I like having a graveyard of small, finished things more than a cloud of massive half-started ones. Shipping this project helped me keep that bias strong.
My build-in-public rules for selfish projects
If you are tempted to build something nobody asked for, here are the rules I actually followed on this one. They are opinionated on purpose.
- Set a stupidly small scope. If it does not fit in a 10–14 day window next to your actual life, cut features.
- Post ugly work early. First screenshot, first video, first commit log. Early embarrassment is a feature.
- Write one clear sentence about who this is for. Mine was "this is for me, not you". That helped a lot.
- Use boring tech you already know.

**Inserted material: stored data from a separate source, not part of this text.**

theorem RefineAt.stream (h : RefineAt s a u) (i : Nat) : u.elem .stream i = s.elem .stream i := by
  rw [h.only]
  rfl

theorem RefineAt.huf (h : RefineAt s a u) : u.huf = (s.hufLeft a.bits).refining a := by
  rw [h.only]

theorem RefineAt.ht (h : RefineAt s a u) : u.ht = s.ht := by
  rw [h.only]

theorem RefineAt.arg0 (h : RefineAt s a u) : u.arg0 = s.arg0 := by
  rw [h.only]

theorem RefineAt.blockNamed (h : RefineAt s a u) (hb : BlockNamed s) : BlockNamed u := by
  rw [h.only]
  exact hb

theorem RefineAt.coefIndex (h : RefineAt s a u) (k : Nat) : coefIndex u k = Sys2Proof.Machine.coefIndex s k := by
  rw [Sys2Proof.Machine.coefIndex, Sys2Proof.Machine.coefIndex, blockBase, blockBase, h.arg0]

/-- A coefficient written. -/
theorem RefineAt.setCoef (h : RefineAt s a u) (m : Memory (Space.width .coef)) : RefineAt s a (u.setMem .coef m) where
  only := by
    conv_lhs => rw [h.only]
    rfl
  segmentEnd := h.segmentEnd ▸ segmentEnd_congr (fun _ => rfl) rfl rfl rfl rfl
  suffix := h.suffix
  window := h.window

/-- Other values of the registers. -/
theorem RefineAt.setRegs (h : RefineAt s a u) {b : RefineState} (hb : b.bits = a.bits) :
    RefineAt s b (u.setHuf (u.huf.refining b)) where
  only := by
    rw [h.huf, hb]
    conv_lhs => rw [h.only]
    rfl
  segmentEnd := by
    rw [hb, ← h.segmentEnd]
    exact segmentEnd_congr (fun _ => State.setHuf_elem ..) rfl rfl rfl rfl
  suffix := hb ▸ h.suffix
  window := h.window

/-- Bits read. -/
theorem RefineAt.read (h : RefineAt s a u) {l : List Bool} (hr : SegmentRead u l v) : RefineAt s { a with bits := l } v where
  only := by
    have hl : l.length ≤ a.bits.length := by
      have := hr.suffix.length_le
      rwa [h.segmentEnd] at this
    have hm := h.suffix.length_le
    have hleft : u.hufLeft l = (s.hufLeft l).refining a := by
      rw [State.hufLeft, h.segmentEnd, hufAfter_refining a _ (s := s.setHuf (s.hufLeft a.bits)) (by simpa using h.stream) h.huf,
        State.hufLeft, hufAfter_add, State.hufLeft]
      congr 2
      simp only
      omega
    rw [hr.only, hleft]
    conv_lhs => rw [h.only]
    rfl
  segmentEnd := by rw [hr.segmentEnd, h.segmentEnd]
  suffix := by
    have := hr.suffix
    rw [h.segmentEnd] at this
    exact this.trans h.suffix
  window := hr.window

theorem SegmentRead.elem {l : List Bool} (h : SegmentRead u l v) (sp : Space) (i : Nat) : v.elem sp i = u.elem sp i := by
  rw [h.only]
  exact State.setHuf_elem ..

/-- The refinement machine at the start of the command. -/
def State.refineStart (s : State) : RefineState := ⟨s.huf.acstate.toNat, 0, s.huf.acnext, s.huf.eobrun, s.segmentEnd.bits⟩

theorem RefineAt.start (h : HufWindow s) : RefineAt s s.refineStart s where
  only := by simp [State.refineStart, State.hufLeft, State.hufAfter, HufUnit.refining]
  segmentEnd := rfl
  suffix := List.suffix_refl _
  window := h

end

/-! ## One symbol, one coefficient -/

section

variable {s u : State} {a b : RefineState} {act : Fin 4} {t : HufTable} {p : Int}

theorem RefineAt.setHuf (h : RefineAt s a u) {m : HufUnit} (hb : b.bits = a.bits) (hm : m = u.huf.refining b) :
    RefineAt s b (u.setHuf m) := hm ▸ h.setRegs hb

theorem RefineAt.setAcstate (h : RefineAt s a u) (n : Nat) :
    RefineAt s { a with acstate := n } (u.setHuf { u.huf with acstate := BitVec.ofNat 3 n }) :=
  h.setHuf rfl (by rw [h.huf]; rfl)

/-- The run count is no register. -/
theorem RefineAt.setRun (h : RefineAt s a u) (r : Int) : RefineAt s { a with run := r } u :=
  ⟨h.only, h.segmentEnd, h.suffix, h.window⟩

theorem ends_refineSymbol (h : RefineAt s a u) (ht : s.ht[slotOf .ac act] = some t) (hok : TableOk t)
    (hr : readRefineSymbol t a = some b) :
    Ends (refineSymbol act) u (fun r v => r = b.run ∧ RefineAt s b v ∧ ∀ sp i, v.elem sp i = u.elem sp i) fun _ _ => False := by
  obtain ⟨⟨rs, l⟩, hs, hr⟩ := Option.bind_eq_some_iff.1 hr
  dsimp only at hr
  have hsym : takeSymbol t u.segmentEnd.bits = some (rs, l) := by rw [h.segmentEnd]; exact hs
  refine (ends_bind ..).2 ((ends_hufDecode h.window (h.ht ▸ ht) hok hsym).mono ?_ fun _ _ hf => hf)
  rintro rs v ⟨rfl, hv⟩
  have hread := h.read hv
  have hbits : v.segmentEnd.bits = l := by rw [hv.segmentEnd]
  by_cases h0 : rs % 16 = 0
  · rw [if_pos h0] at hr ⊢
    by_cases h15 : rs / 16 < 15
    · rw [if_pos h15] at hr ⊢
      obtain ⟨⟨x, m⟩, hx, hr⟩ := Option.map_eq_some_iff.1 hr
      cases hr
      refine (ends_bind ..).2 ((ends_receive hread.window).mono ?_ fun _ _ hf => ?_)
      · rintro y w ⟨rest, hy, hw⟩
        rw [hbits, hx] at hy
        cases hy
        have hm : { w.huf with eobrun := BitVec.ofNat 16 (x + 2 ^ (rs / 16)), acstate := BitVec.ofNat 3 4 } =
            w.huf.refining ⟨4, (rs / 16 : Nat), a.acnext, BitVec.ofNat 16 (x + 2 ^ (rs / 16)), m⟩ := by
          rw [(hread.read hw).huf]; rfl
        exact ⟨rfl, (hread.read hw).setHuf rfl hm, fun sp i => (State.setHuf_elem ..).trans ((hw.elem sp i).trans (hv.elem sp i))⟩
      · rw [hbits, hx] at hf
        cases hf.1
    · rw [if_neg h15] at hr ⊢
      cases hr
      exact ⟨rfl, (hread.setAcstate 1).setRun 16, fun sp i => (State.setHuf_elem ..).trans (hv.elem sp i)⟩
  · rw [if_neg h0] at hr ⊢
    by_cases h1 : rs % 16 = 1
    · rw [if_pos h1] at hr
      obtain ⟨⟨x, m⟩, hx, hr⟩ := Option.map_eq_some_iff.1 hr
      cases hr
      refine (ends_bind ..).2 ((ends_check ..).2 ⟨fun hc => absurd h1 (by simpa using hc), fun _ => ?_⟩)
      refine (ends_bind ..).2 ((ends_extend hread.window).mono ?_ fun _ _ hf => ?_)
      · rintro y w ⟨rest, hy, hw⟩
        rw [hbits, hx] at hy
        cases hy
        have hm : { w.huf with acnext := word32 x, acstate := BitVec.ofNat 3 (if rs / 16 ≠ 0 then 2 else 3) } =
            w.huf.refining ⟨if rs / 16 ≠ 0 then 2 else 3, (rs / 16 : Nat), word32 x, a.eobrun, m⟩ := by
          rw [(hread.read hw).huf]; rfl
        exact ⟨rfl, (hread.read hw).setHuf rfl hm, fun sp i => (State.setHuf_elem ..).trans ((hw.elem sp i).trans (hv.elem sp i))⟩
      · rw [hbits, hx] at hf
        cases hf.1
    · rw [if_neg h1] at hr
      cases hr

/-- State `b` with coefficient `d` at element `z`; every other element is as in `u`. -/
structure CoefRefined (s u : State) (b : RefineState) (z : Nat) (d : Int) (v : State) : Prop where
  at_state : RefineAt s b v
  at_coef : v.elem .coef z = some (BitVec.ofInt 16 d)
  rest : ∀ sp i, (sp ≠ .coef ∨ i ≠ z) → v.elem sp i = u.elem sp i

variable {z : Nat} {x : Half} {d : Int}

/-- A coefficient written. -/
theorem CoefRefined.write {v : State} (h : RefineAt s a v) (he : ∀ sp i, v.elem sp i = u.elem sp i) (c : Int) :
    CoefRefined s u a z (wrap16 c) (v.setMem .coef ((v.mem .coef).write z (half16 c))) where
  at_state := h.setCoef _
  at_coef := by rw [State.elem_setMem_write, if_pos rfl]; rfl
  rest sp i hne := by
    by_cases hsp : sp = .coef
    · subst hsp
      rw [State.elem_setMem_write, if_neg (hne.resolve_left fun hn => hn rfl), he]
    · rw [State.elem_setMem_other _ _ hsp, he]

/-- A zero left as it is. -/
theorem CoefRefined.keep {v : State} (h : RefineAt s a v) (he : ∀ sp i, v.elem sp i = u.elem sp i) (hx : u.elem .coef z = some x)
    (h0 : x.toInt = 0) : CoefRefined s u a z 0 v where
  at_state := h
  at_coef := by rw [he, hx, show x = BitVec.ofInt 16 0 from BitVec.eq_of_toInt_eq h0]
  rest sp i _ := he sp i

theorem ends_refineZero (h : RefineAt s a u) (hz : z < u.sizeOf .coef) (hx : u.elem .coef z = some x) (h0 : x.toInt = 0)
    (hp : passZero p a = some (b, d)) :
    Ends (refineZero a.acstate z a.run p) u (fun r v => r = b.run ∧ CoefRefined s u b z d v) fun _ _ => False := by
  have hcount : ∀ next, a.acstate = 1 ∨ a.acstate = 2 → (if a.acstate = 2 then 3 else 0) = next →
      Ends (refineZero a.acstate z a.run p) u (fun r v => r = (a.countZero next).run ∧ CoefRefined s u (a.countZero next) z 0 v)
        fun _ _ => False := by
    rintro next hs rfl
    rw [refineZero, if_pos hs, ends_bind]
    by_cases hr : a.run - 1 = 0
    · rw [if_pos hr, RefineState.countZero, if_pos hr]
      exact ⟨rfl, .keep ((h.setAcstate _).setRun _) (fun _ _ => State.setHuf_elem ..) hx h0⟩
    · rw [if_neg hr, RefineState.countZero, if_neg hr]
      exact ⟨rfl, .keep (h.setRun _) (fun _ _ => rfl) hx h0⟩
  unfold passZero at hp
  split at hp
  · next hs =>
    cases hp
    exact hcount 0 (.inl hs) (by rw [hs]; rfl)
  · next hs =>
    cases hp
    exact hcount 3 (.inr hs) (by rw [hs]; rfl)
  · next hs =>
    cases hp
    rw [refineZero, if_neg (by omega), if_pos hs, ends_bind, ends_get, ends_bind, ends_memWrite_of _ _ hz]
    have hnext : u.huf.acnext = a.acnext := by rw [h.huf]; rfl
    rw [hnext]
    have := CoefRefined.write (z := z) (h) (fun _ _ => rfl) (a.acnext.toInt * p)
    exact ⟨rfl, this.at_state.setAcstate 0, (State.setHuf_elem ..).trans this.at_coef,
      fun sp i hne => (State.setHuf_elem ..).trans (this.rest sp i hne)⟩
  · next hs =>
    cases hp
    rw [refineZero, if_neg (by omega), if_neg (by omega)]
    exact ⟨rfl, .keep h (fun _ _ => rfl) hx h0⟩
  · cases hp

theorem passZero_state {y : RefineState × Int} (hp : passZero p a = some y) : 1 ≤ a.acstate ∧ a.acstate ≤ 4 := by
  unfold passZero at hp
  split at hp
  · omega
  · omega
  · omega
  · omega
  · cases hp

theorem ends_refineAt (h : RefineAt s a u) (hz : z < u.sizeOf .coef) (hx : u.elem .coef z = some x)
    (hp : passCoef p a x.toInt = some (b, d)) :
    Ends (refineAt a.acstate z x.toInt a.run p) u (fun r v => r = b.run ∧ CoefRefined s u b z d v) fun _ _ => False := by
  unfold passCoef at hp
  split at hp
  · next h0 =>
    rw [refineAt, if_pos (passZero_state hp), if_neg (not_not.2 h0)]
    exact ends_refineZero h hz hx h0 hp
  · next h0 =>
    split at hp
    · next hs =>
      obtain ⟨⟨d', l⟩, hd, hp⟩ := Option.map_eq_some_iff.1 hp
      cases hp
      unfold correctCoef at hd
      split at hd
      · cases hd
      · next y l' hl =>
        cases hd
        have hbits : u.segmentEnd.bits = y :: l := by rw [h.segmentEnd, hl]
        rw [refineAt, if_pos hs, if_pos h0, refineNonzero, ends_bind, ends_bind]
        refine (ends_hufBit h.window hbits).mono ?_ fun _ _ hf => hf
        rintro _ v ⟨rfl, hv⟩
        rw [ends_memWrite_of _ _ (by rw [hv.only]; exact hz), ends_pure]
        exact ⟨rfl, .write (h.read hv) hv.elem _⟩
    · cases hp

end

end Sys2Proof.Machine
end

section
/-! O29: the loop of HUF.AC_REFINE over a band, and the command at an unwritten coefficient (42_huffman_jpeg.md R226). -/

namespace Sys2Proof.Machine

/-- No coefficient of the zig-zag order comes twice. -/
theorem zz_inj {i j : Nat} (hi : i < 64) (hj : j < 64) (h : zz i = zz j) : i = j := by
  have hall : ∀ i < 64, ∀ j < 64, zz i = zz j → i = j := by decide
  exact hall i hi j hj h

/-- Coefficients `ds` at the places of the band of `u` from `k` on; every other element is as in `u`. -/
structure BandRefined (u : State) (k : Nat) (ds : List Int) (v : State) : Prop where
  at_band : ∀ i, i < ds.length → v.elem .coef (coefIndex u (k + i)) = some (BitVec.ofInt 16 (ds.getD i 0))
  rest : ∀ sp b, (sp ≠ .coef ∨ ∀ i, i < ds.length → b ≠ coefIndex u (k + i)) → v.elem sp b = u.elem sp b

section

variable {s u v w : State} {a b c : RefineState} {k : Nat} {d : Int} {ds : List Int}

theorem coefIndex_inj {i j : Nat} (hi : i < 64) (hj : j < 64) (h : coefIndex u i = coefIndex u j) : i = j :=
  zz_inj hi hj (Nat.add_left_cancel h)

theorem BandRefined.refl (u : State) (k : Nat) : BandRefined u k [] u :=
  ⟨fun i hi => absurd hi (Nat.not_lt_zero i), fun _ _ _ => rfl⟩

theorem BandRefined.cons (h : CoefRefined s u b (coefIndex u k) d v) (hidx : ∀ i, coefIndex v i = coefIndex u i)
    (hk : k + ds.length < 64) (hds : BandRefined v (k + 1) ds w) : BandRefined u k (d :: ds) w := by
  have hshift : ∀ i, k + 1 + i = k + (i + 1) := fun i => by omega
  refine ⟨fun i hi => ?_, fun sp x hx => ?_⟩
  · cases i with
    | zero =>
      rw [hds.rest _ _ (.inr fun i hi hne => ?_)]
      · exact h.at_coef
      · rw [hidx] at hne
        have := coefIndex_inj (by omega) (by omega) hne
        omega
    | succ i =>
      rw [← hshift, ← hidx]
      exact hds.at_band i (Nat.lt_of_succ_lt_succ hi)
  · rw [hds.rest sp x (hx.imp_right fun hx i hi => ?_), h.rest sp x (hx.imp_right fun hx => hx 0 (Nat.succ_pos _))]
    rw [hidx, hshift]
    exact hx (i + 1) (Nat.succ_lt_succ hi)

end

section

variable {s : State} {act : Fin 4} {t : HufTable} {p : Int} {e : Nat} {Q : Unit → State → Prop} {E : Stop → State → Prop}

/-- The round of a coefficient. -/
theorem ends_refineLoop_coef {u : State} {a b : RefineState} {k fuel : Nat} {x : Half} {d : Int} (h : RefineAt s a u)
    (hz : coefIndex u k < u.sizeOf .coef) (hk : k ≤ e) (ha : a.acstate ≠ 0) (ha4 : a.acstate < 8)
    (hx : u.elem .coef (coefIndex u k) = some x) (hp : passCoef p a x.toInt = some (b, d))
    (hnext : ∀ v, CoefRefined s u b (coefIndex u k) d v → Ends (refineLoop act e p fuel (k + 1) b.run) v Q E) :
    Ends (refineLoop act e p (fuel + 1) k a.run) u Q E := by
  have hst : u.huf.acstate.toNat = a.acstate := by
    rw [h.huf]
    exact Nat.mod_eq_of_lt ha4
  have hst0 : u.huf.acstate ≠ 0 := fun h0 => ha (by rw [← hst, h0]; rfl)
  rw [refineLoop, if_pos hk, ends_bind, ends_get, ends_bind, ends_memRead_of _ _ hz hx, if_neg hst0, ends_bind, hst]
  refine (ends_refineAt h hz hx hp).mono ?_ fun _ _ hf => hf.elim
  rintro _ v ⟨rfl, hv⟩
  exact hnext v hv

/-- The round of a symbol, at a written coefficient. -/
theorem ends_refineLoop_symbol {u : State} {a b : RefineState} {k fuel : Nat} {x : Half} (h : RefineAt s a u)
    (ht : s.ht[slotOf .ac act] = some t) (hok : TableOk t) (hz : coefIndex u k < u.sizeOf .coef) (hk : k ≤ e) (ha : a.acstate = 0)
    (hx : u.elem .coef (coefIndex u k) = some x) (hr : readRefineSymbol t a = some b)
    (hnext : ∀ v, RefineAt s b v → (∀ sp i, v.elem sp i = u.elem sp i) → Ends (refineLoop act e p fuel k b.run) v Q E) :
    Ends (refineLoop act e p (fuel + 1) k a.run) u Q E := by
  have hst : u.huf.acstate = 0 := by
    rw [h.huf, HufUnit.refining, ha]
    rfl
  rw [refineLoop, if_pos hk, ends_bind, ends_get, ends_bind, ends_memRead_of _ _ hz hx, if_pos hst, ends_bind]
  refine (ends_refineSymbol h ht hok hr).mono ?_ fun _ _ hf => hf.elim
  rintro _ v ⟨rfl, hv, he⟩
  exact hnext v hv he

theorem passCoef_state {a : RefineState} {c : Int} {y : RefineState × Int} (hp : passCoef p a c = some y) :
    1 ≤ a.acstate ∧ a.acstate ≤ 4 := by
  unfold passCoef at hp
  split at hp
  · exact passZero_state hp
  · split at hp
    · next hs => exact hs
    · cases hp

If you want to learn a tool, call it a learning project, not a product.
- Ship when it is useful to you, not when it feels impressive. The bar is "does this change my behaviour" not "would this go on Product Hunt".
That is it. No growth loops. No launch strategy.
Why I will keep building things nobody asked for
I like markets. I build client projects. I care about real users. I am not anti-customer.
But I think individual builders get stuck worshipping the idea of "product-market fit" so early that they forget to practice the basics: finish, ship, observe, adjust.
This side project was not a company. It was a rep. A focused block of practice that gave me a tool I use and a clearer picture of how I work.
That feels like enough. More than enough, actually.
If you are sitting on a weird idea that only makes sense to you, I think you should build it. In public if you can handle strangers watching. In private if you cannot.
Not because the world needs it. Because you need more shipped reps than you need more perfectly validated ideas.
Ship something small that nobody asked for. Then live with it for a month. That feedback loop is where the real value hides.